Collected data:
/-- A request that finds the reply slot and the queue empty while a message is on the line is taken at once: it does what it does
where the transmitter is IDLE, and its reply waits in the slot. One that cannot be taken waits, up to four of them; one that comes
behind four is lost as an overrun, and after RST every request is discarded uncounted (R186, R190, R191, R193). -/
def Obligations.RequestsWaitOrOverrun : Prop :=
  ∀ (c : Instr) (r : Request) (s : State) (f : List Byte) (n : Nat),
    asRequest? c = some r → s.resets.held = false → s.link.tx = .sending f n →
      (s.link.rstTaken = true → exec c s = .next s)
      ∧ (s.link.rstTaken = false → s.link.slot = none → s.link.inbound = [] →
          ∃ t reply, exec c { s with link := { s.link with tx := .idle } } = .next t
            ∧ t.link.tx = .sending reply (reply.length * 100)
            ∧ exec c s = .next { t with link := { t.link with tx := .sending f n, slot := some reply } })
      ∧ (s.link.rstTaken = false → s.link.slot.isSome = true → s.link.inbound.length < 4 →
          exec c s = .next { s with link := { s.link with inbound := s.link.inbound ++ [r] } })
      ∧ (s.link.rstTaken = false → s.link.slot.isSome = true → 4 ≤ s.link.inbound.length →
          exec c s = .next { s with
            link := { s.link with overruns := if s.link.overruns < 255 then s.link.overruns + 1 else s.link.overruns },
            part := { s.part with road := s.part.road.raise srcLinkError 0 } })

/-- The end of a message (R193, R194, R199): the waiting reply goes first, and a request that waited, of any kind, is taken behind
it: it does what it does where the transmitter is IDLE, and its reply waits. Without a reply the chosen notice goes, or the
transmitter rests. -/
def Obligations.AMessageEnds : Prop :=
  ∀ (s : State) (old : List Byte) (n : Nat),
    s.resets.held = false → s.link.rstTaken = false → s.link.tx = .sending old n →
      (∀ f, s.link.slot = some f → s.link.inbound = [] →
        exec .messageSent s
          = .next { s with link := { s.link with tx := .sending f (f.length * 100), slot := none } })
      ∧ (∀ f r rest g, s.link.slot = some f → s.link.inbound = r :: rest → handle r = onPart g →
          exec .messageSent s
            = .next { s with
                part := (g s.part).1,
                link := { s.link with tx := .sending f (f.length * 100), inbound := rest,
                                      slot := some (replyFrame r.kind r.tag (g s.part).2) } })
      ∧ (∀ f r rest c, s.link.slot = some f → s.link.inbound = r :: rest → asRequest? c = some r →
          ∃ t reply, exec c { s with link := { s.link with tx := .idle, slot := none, inbound := [] } } = .next t
            ∧ t.link.tx = .sending reply (reply.length * 100)
            ∧ exec .messageSent s
              = .next { t with
                  link := { t.link with tx := .sending f (f.length * 100), slot := some reply, inbound := rest } })
      ∧ (s.link.slot = none → s.link.inbound = [] → s.part.road.notices.next? = none →
          exec .messageSent s = .next { s with link := { s.link with tx := .idle } })
      ∧ (∀ i, s.link.slot = none → s.link.inbound = [] → s.part.road.notices.next? = some i →
          ∃ f t, exec .messageSent s = .next t
            ∧ f = noticeFrame s.part.road.notices.seq i (Table.at s.part.road.notices.sources i).subjects
            ∧ t = { s with
                  link := { s.link with tx := .sending f (f.length * 100) },
                  part := { s.part with road := { s.part.road with notices :=
                    { sources := Table.upd s.part.road.notices.sources i fun k => { k with announced := true },
                      seq := s.part.road.notices.seq + 1 } } } })

/-- R192, R208, R210: a request of a kind that names none; one whose body has the wrong length, fixed or told by a count or a
presence mask; one that names a record the part does not have (R5, R9 and the first check of each request); the first check of
FCV and LRT (R53, R56); and the lists of sources (R200 to R202). MOD's refusal carries the mode and the latch (R176). That a value out
of range is refused BADVAL before the state is looked at, as a flag above 1 of SOUT for an UNDEFINED section, is log entry 25, and
that the reply to an unknown kind which carries the reply mark keeps its byte log entry 36, the model's choices. -/
def Obligations.MalformedRequestsAreRefused : Prop :=
  (∀ (kind tag : Byte) (body : List Byte) (s : State), Ready s → requestKinds.contains kind = false →
    exec (.unknownKind kind tag body) s = .next (s.replied kind tag { status := .badKind, body := [] } s.part))
  ∧ (∀ (tag : Byte) (body : List Byte) (s : State), Ready s →
    let refused := fun (kind : Byte) =>
      (Host.Outcome.next (s.replied kind tag { status := .badLen, body := [] } s.part) : Host.Outcome State Fault Refusal)
    (body.length ≠ 9 → exec (.sdef tag body) s = refused 0x10)
    ∧ (body.length ≠ 2 → exec (.sout tag body) s = refused 0x11)
    ∧ (body.length ≠ 3 → exec (.srst tag body) s = refused 0x12)
    ∧ (body.length ≠ 1 → exec (.sqry tag body) s = refused 0x13)
    ∧ (body.length ≠ 2 → exec (.smk tag body) s = refused 0x14)
    ∧ (body.length ≠ 2 → exec (.qmk tag body) s = refused 0x15)
    ∧ (body.length ≠ 1 → exec (.dcv tag body) s = refused 0x21)
    ∧ (body.length ≠ 1 → exec (.run tag body) s = refused 0x23)
    ∧ (body.length ≠ 1 → exec (.stp tag body) s = refused 0x24)
    ∧ (body.length ≠ 2 → exec (.qcv tag body) s = refused 0x26)
    ∧ (body.length ≠ 2 → exec (.spd tag body) s = refused 0x28)
    ∧ (body.length ≠ 1 → exec (.qdr tag body) s = refused 0x29)
    ∧ (body.length ≠ 6 → exec (.shl tag body) s = refused 0x30)
    ∧ (body.length ≠ 1 → exec (.hlt tag body) s = refused 0x31)
    ∧ (body.length ≠ 1 → exec (.rsm tag body) s = refused 0x32)
    ∧ (body.length ≠ 1 → exec (.qcl tag body) s = refused 0x39)
    ∧ (body.length ≠ 5 → exec (.sch tag body) s = refused 0x41)
    ∧ (body.length ≠ 1 → exec (.key tag body) s = refused 0x42)
    ∧ (body.length ≠ 1 → exec (.rls tag body) s = refused 0x43)
    ∧ (body.length ≠ 1 → exec (.qsl tag body) s = refused 0x44)
    ∧ (body.length ≠ 1 → exec (.sfp tag body) s = refused 0x45)
    ∧ (body.length ≠ 2 → exec (.wln tag body) s = refused 0x49)
    ∧ (body.length ≠ 1 → exec (.qln tag body) s = refused 0x4A)
    ∧ (body.length ≠ 5 → exec (.sck tag body) s = refused 0x50)
    ∧ (body.length ≠ 1 → exec (.rck tag body) s = refused 0x51)
    ∧ (body.length ≠ 0 → exec (.adj tag body) s = refused 0x52)
    ∧ (body.length ≠ 0 → exec (.qck tag body) s = refused 0x53)
    ∧ (body.length ≠ 1 → exec (.qdp tag body) s = refused 0x55)
    ∧ (body.length ≠ 1 → exec (.mod tag body) s = refused 0x58)
    ∧ (body.length ≠ 0 → exec (.prl tag body) s = refused 0x5A)
    ∧ (body.length ≠ 0 → exec (.qst tag body) s = refused 0x60)
    ∧ (body.length ≠ 0 → exec (.rst tag body) s = refused 0x61)
    ∧ (21 < body.length → exec (.enn tag body) s = refused 0x62)
    ∧ (21 < body.length → exec (.dsn tag body) s = refused 0x63)
    ∧ (body.length % 2 = 1 ∨ 42 < body.length → exec (.prn tag body) s = refused 0x64)
    ∧ (21 < body.length → exec (.cln tag body) s = refused 0x65)
    ∧ (body.length ≠ 1 → exec (.qnt tag body) s = refused 0x66)
    ∧ (body.length < 7 → exec (.fcv tag body) s = refused 0x20)
    ∧ (body.length < 2 → exec (.lrt tag body) s = refused 0x22 ∧ exec (.tcv tag body) s = refused 0x25
        ∧ exec (.ssl tag body) s = refused 0x40 ∧ exec (.sln tag body) s = refused 0x48)
    ∧ (body.length < 3 → exec (.scl tag body) s = refused 0x38 ∧ exec (.sdp tag body) s = refused 0x54)
    ∧ (body = [] → exec (.smo tag body) s = refused 0x59)
    ∧ (∀ n m rest, body = n :: m :: rest →
        (body.length ≠ 7 + 2 * m.toNat → exec (.fcv tag body) s = refused 0x20)
        ∧ (body.length ≠ 2 + 2 * m.toNat → exec (.lrt tag body) s = refused 0x22)
        ∧ (rest.length ≠ maskLength tcvSizes m.toNat → exec (.tcv tag body) s = refused 0x25)
        ∧ (rest.length ≠ maskLength sslSizes m.toNat → exec (.ssl tag body) s = refused 0x40)
        ∧ (rest.length ≠ maskLength slnSizes m.toNat → exec (.sln tag body) s = refused 0x48)
        ∧ ((m :: rest).length ≠ maskLength smoSizes n.toNat → exec (.smo tag body) s = refused 0x59))
    ∧ (∀ n hi lo rest, body = n :: hi :: lo :: rest →
        (rest.length ≠ maskLength sclSizes (hi.toNat * 256 + lo.toNat) → exec (.scl tag body) s = refused 0x38)
        ∧ (rest.length ≠ maskLength sdpSizes (hi.toNat * 256 + lo.toNat) → exec (.sdp tag body) s = refused 0x54))
    ∧ (∀ m, body = [m] → m.toNat % 8 ≠ 0 → exec (.smo tag body) s = refused 0x59))
  ∧ (∀ (tag n a b c d e f g h : Byte) (s : State), Ready s →
    let refused := fun (req : Instr) (kind : Byte) =>
      exec req s = .next (s.replied kind tag { status := .badVal, body := [] } s.part)
    (64 ≤ n.toNat → refused (.sdef tag [n, a, b, c, d, e, f, g, h]) 0x10 ∧ refused (.sout tag [n, a]) 0x11
      ∧ refused (.srst tag [n, a, b]) 0x12 ∧ refused (.sqry tag [n]) 0x13)
    ∧ (8 ≤ n.toNat → refused (.dcv tag [n]) 0x21 ∧ refused (.run tag [n]) 0x23 ∧ refused (.stp tag [n]) 0x24
      ∧ refused (.qcv tag [n, a]) 0x26 ∧ refused (.spd tag [n, a]) 0x28 ∧ refused (.qdr tag [n]) 0x29
      ∧ refused (.shl tag [n, a, b, c, d, e]) 0x30 ∧ refused (.hlt tag [n]) 0x31 ∧ refused (.rsm tag [n]) 0x32
      ∧ refused (.qcl tag [n]) 0x39 ∧ refused (.qdp tag [n]) 0x55)
    ∧ (24 ≤ n.toNat → refused (.sch tag [n, a, b, c, d]) 0x41 ∧ refused (.key tag [n]) 0x42 ∧ refused (.rls tag [n]) 0x43
      ∧ refused (.qsl tag [n]) 0x44)
    ∧ (16 ≤ n.toNat → refused (.wln tag [n, a]) 0x49 ∧ refused (.qln tag [n]) 0x4A)
    ∧ (95 < n.toNat ∨ a.toNat < 1 ∨ 16 < a.toNat ∨ 96 < n.toNat + a.toNat → refused (.qmk tag [n, a]) 0x15)
    ∧ (4 < a.toNat → refused (.qcv tag [n, a]) 0x26)
    ∧ (1 < a.toNat → refused (.sout tag [n, a]) 0x11)
    ∧ (3 < b.toNat ∨ 1 < c.toNat → refused (.sch tag [n, b, c, d, e]) 0x41)
    ∧ (2 ≤ n.toNat → refused (.qnt tag [n]) 0x66)
    ∧ (3 < n.toNat → exec (.mod tag [n]) s = .next (s.replied 0x58 tag
        { status := .badVal, body := [b8 (modeCode s.part.mode.mode), flagB s.part.mode.latch] } s.part)))
  ∧ ∀ (tag : Byte) (s : State), Ready s →
    let refused := fun (req : Instr) (kind : Byte) =>
      exec req s = .next (s.replied kind tag { status := .badVal, body := [] } s.part)
    (∀ n m rest,
      (8 ≤ n.toNat → rest.length = maskLength tcvSizes m.toNat → refused (.tcv tag (n :: m :: rest)) 0x25)
      ∧ (24 ≤ n.toNat → rest.length = maskLength sslSizes m.toNat → refused (.ssl tag (n :: m :: rest)) 0x40)
      ∧ (16 ≤ n.toNat → rest.length = maskLength slnSizes m.toNat → refused (.sln tag (n :: m :: rest)) 0x48))
    ∧ (∀ n hi lo rest,
      (8 ≤ n.toNat → rest.length = maskLength sclSizes (hi.toNat * 256 + lo.toNat) →
        refused (.scl tag (n :: hi :: lo :: rest)) 0x38)
      ∧ (8 ≤ n.toNat → rest.length = maskLength sdpSizes (hi.toNat * 256 + lo.toNat) →
        refused (.sdp tag (n :: hi :: lo :: rest)) 0x54))
    ∧ (∀ (convoy n home dir travel source driver : Byte) (ms : List (Byte × Byte)), ms.length = n.toNat →
      (8 ≤ convoy.toNat ∨ n = 0 ∨ 6 < n.toNat ∨ 64 ≤ home.toNat ∨ 1 < dir.toNat ∨ 1 < travel.toNat ∨ 2 < source.toNat
        ∨ (source = 2 ∧ 8 ≤ driver.toNat) ∨ ∃ m ∈ ms, 24 ≤ m.1.toNat ∨ 2 < m.2.toNat) →
      refused (.fcv tag ([convoy, n, home, dir, travel, source, driver] ++ ms.flatMap fun m => [m.1, m.2])) 0x20)
    ∧ (∀ (convoy n : Byte) (ts : List (Byte × Byte)), ts.length = n.toNat →
      (8 ≤ convoy.toNat ∨ n = 0 ∨ 16 < n.toNat
        ∨ ∃ t ∈ ts, 64 ≤ t.1.toNat ∨ 32 ≤ t.2.toNat ∨ t.2.toNat / 2 % 4 = 3) →
      refused (.lrt tag ([convoy, n] ++ ts.flatMap fun t => [t.1, t.2])) 0x22)
    ∧ (∀ body : List Byte, body.length ≤ 21 → (∃ b ∈ body, 21 ≤ b.toNat) →
      refused (.enn tag body) 0x62 ∧ refused (.dsn tag body) 0x63 ∧ refused (.cln tag body) 0x65)
    ∧ ∀ es : List (Byte × Byte), es.length ≤ 21 → (∃ e ∈ es, 21 ≤ e.1.toNat ∨ 7 < e.2.toNat) →
      refused (.prn tag (es.flatMap fun e => [e.1, e.2])) 0x64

Aim of the exercise:
Could you copy exactly the line containing "ts.length = n.toNat →" and each line after it through the end of the records, and nothing else?

Answer for the task:
    ∧ (∀ (convoy n : Byte) (ts : List (Byte × Byte)), ts.length = n.toNat →
      (8 ≤ convoy.toNat ∨ n = 0 ∨ 16 < n.toNat
        ∨ ∃ t ∈ ts, 64 ≤ t.1.toNat ∨ 32 ≤ t.2.toNat ∨ t.2.toNat / 2 % 4 = 3) →
      refused (.lrt tag ([convoy, n] ++ ts.flatMap fun t => [t.1, t.2])) 0x22)
    ∧ (∀ body : List Byte, body.length ≤ 21 → (∃ b ∈ body, 21 ≤ b.toNat) →
      refused (.enn tag body) 0x62 ∧ refused (.dsn tag body) 0x63 ∧ refused (.cln tag body) 0x65)
    ∧ ∀ es : List (Byte × Byte), es.length ≤ 21 → (∃ e ∈ es, 21 ≤ e.1.toNat ∨ 7 < e.2.toNat) →
      refused (.prn tag (es.flatMap fun e => [e.1, e.2])) 0x64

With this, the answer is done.